**Your instructions:**
Begin with the line where "key : Vector Bool 16" appears. Set down that line and the rest of the records below it exactly as given.

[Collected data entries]
☆ ☆ ☆ ☆ ☆

-- ==== Sys2Proof/Machine/State.lean ====
section
/-! DEFINITION. The Machine State of spec/10_state.md R12 as plain data, its value at creation (R30), and the reasons
a step can stop. -/

namespace Sys2Proof.Machine

/-- The framebuffer: 32 rows of 64 one-bit pixels, row-major, true means on (R25). -/
abbrev Frame := Vector (Vector Bool 64) 32

/-- The fault kinds of spec/60_exceptions.md R101. -/
inductive FaultKind where
  /-- the opcode matches no defined form, or is SYS under `SYS_POLICY` = fault (raised by decode and 0nnn) -/
  | unknownInstruction
  /-- a call exceeds 16-deep nesting (raised by 2nnn) -/
  | stackOverflow
  /-- a return with an empty stack (raised by 00EE) -/
  | stackUnderflow
  /-- a memory or index access outside [0, 4095] (raised by the fetch, Bnnn, Fx1E, Fx33, Fx55, Fx65, Dxyn) -/
  | addressOutOfRange
  /-- Vx > 0xF names no key (raised by Ex9E, ExA1 under `KEY_INDEX_POLICY` = fault) -/
  | keyIndexOutOfRange
deriving DecidableEq, Repr

/-- What a fault records besides its kind (R102). -/
inductive FaultInfo where
  /-- nothing: `StackOverflow`, `StackUnderflow` -/
  | nothing
  /-- the 16-bit opcode: `UnknownInstruction` -/
  | opcode (op : Word)
  /-- an address above 0xFFF, a natural number (R34): `AddressOutOfRange` -/
  | address (a : Nat)
  /-- the value of Vx: `KeyIndexOutOfRange` -/
  | key (k : Byte)
deriving DecidableEq, Repr

/-- The fault record of R103. -/
structure FaultRecord where
  /-- the kind (R101) -/
  kind : FaultKind
  /-- the address the faulting step fetched from -/
  pc : Word
  /-- the fetched word, none when the fetch itself faulted -/
  opcode : Option Word
  /-- the info (R102) -/
  info : FaultInfo
deriving DecidableEq, Repr

/-- The Machine State (R12), and one field of the model's own, `draws`. -/
structure State where
  /-- memory: cells that differ from the creation contents, addresses strictly rising (R32; log 10) -/
  mem : List Host.Cell
  /-- the general registers V0..VF (R13) -/
  v : Vector Byte 16
  /-- the index register I (R16) -/
  i : Word
  /-- the program counter PC (R17) -/
  pc : Word
  /-- the return addresses, oldest first (R19) -/
  stack : List Word
  /-- the delay timer DT (R22) -/
  dt : Byte
  /-- the sound timer ST (R23) -/
  st : Byte
  /-- the framebuffer FB (R25) -/
  fb : Frame
  /-- the keypad KEY, true means pressed (R26) -/
  key : Vector Bool 16
  /-- the fault latch, none while the core runs (R28) -/
  fault : Option FaultRecord
  /-- DESIGN CHOICE (log 8): the model's own place in the streams of free values `Config.drawU8`, `Config.drawKey` -/
  draws : Nat
deriving DecidableEq, Repr

/-- Why a step answers no next state. -/
inductive Fault where
  /-- Answered by `step` on a core whose latch is set: the step executes and changes nothing and returns the latched
  kind (R105, M10). Safe: the spec gives the same result. -/
  | latched (kind : FaultKind)
deriving DecidableEq, Repr

/-- Why the model refuses an instruction. -/
inductive Refusal where
  /-- An instruction without a meaning in `exec`; no arm of this model answers it. Safe. -/
  | notModelled (mnemonic : String)
deriving DecidableEq, Repr

/-- The core as it is created (R30, R121); the values R30 marks as decisions are in log 7, `draws` in log 8. -/
def State.reset : State where
  mem := []
  v := Vector.replicate 16 0
  i := 0
  pc := 0x200
  stack := []
  dt := 0
  st := 0
  fb := Vector.replicate 32 (Vector.replicate 64 false)
  key := Vector.replicate 16 false
  fault := none
  draws := 0

end Sys2Proof.Machine
end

☆ ☆ ☆ ☆ ☆

**Answer to this exercise:**
  key : Vector Bool 16
  /-- the fault latch, none while the core runs (R28) -/
  fault : Option FaultRecord
  /-- DESIGN CHOICE (log 8): the model's own place in the streams of free values `Config.drawU8`, `Config.drawKey` -/
  draws : Nat
deriving DecidableEq, Repr

/-- Why a step answers no next state. -/
inductive Fault where
  /-- Answered by `step` on a core whose latch is set: the step executes and changes nothing and returns the latched
  kind (R105, M10). Safe: the spec gives the same result. -/
  | latched (kind : FaultKind)
deriving DecidableEq, Repr

/-- Why the model refuses an instruction. -/
inductive Refusal where
  /-- An instruction without a meaning in `exec`; no arm of this model answers it. Safe. -/
  | notModelled (mnemonic : String)
deriving DecidableEq, Repr

/-- The core as it is created (R30, R121); the values R30 marks as decisions are in log 7, `draws` in log 8. -/
def State.reset : State where
  mem := []
  v := Vector.replicate 16 0
  i := 0
  pc := 0x200
  stack := []
  dt := 0
  st := 0
  fb := Vector.replicate 32 (Vector.replicate 64 false)
  key := Vector.replicate 16 false
  fault := none
  draws := 0

end Sys2Proof.Machine
end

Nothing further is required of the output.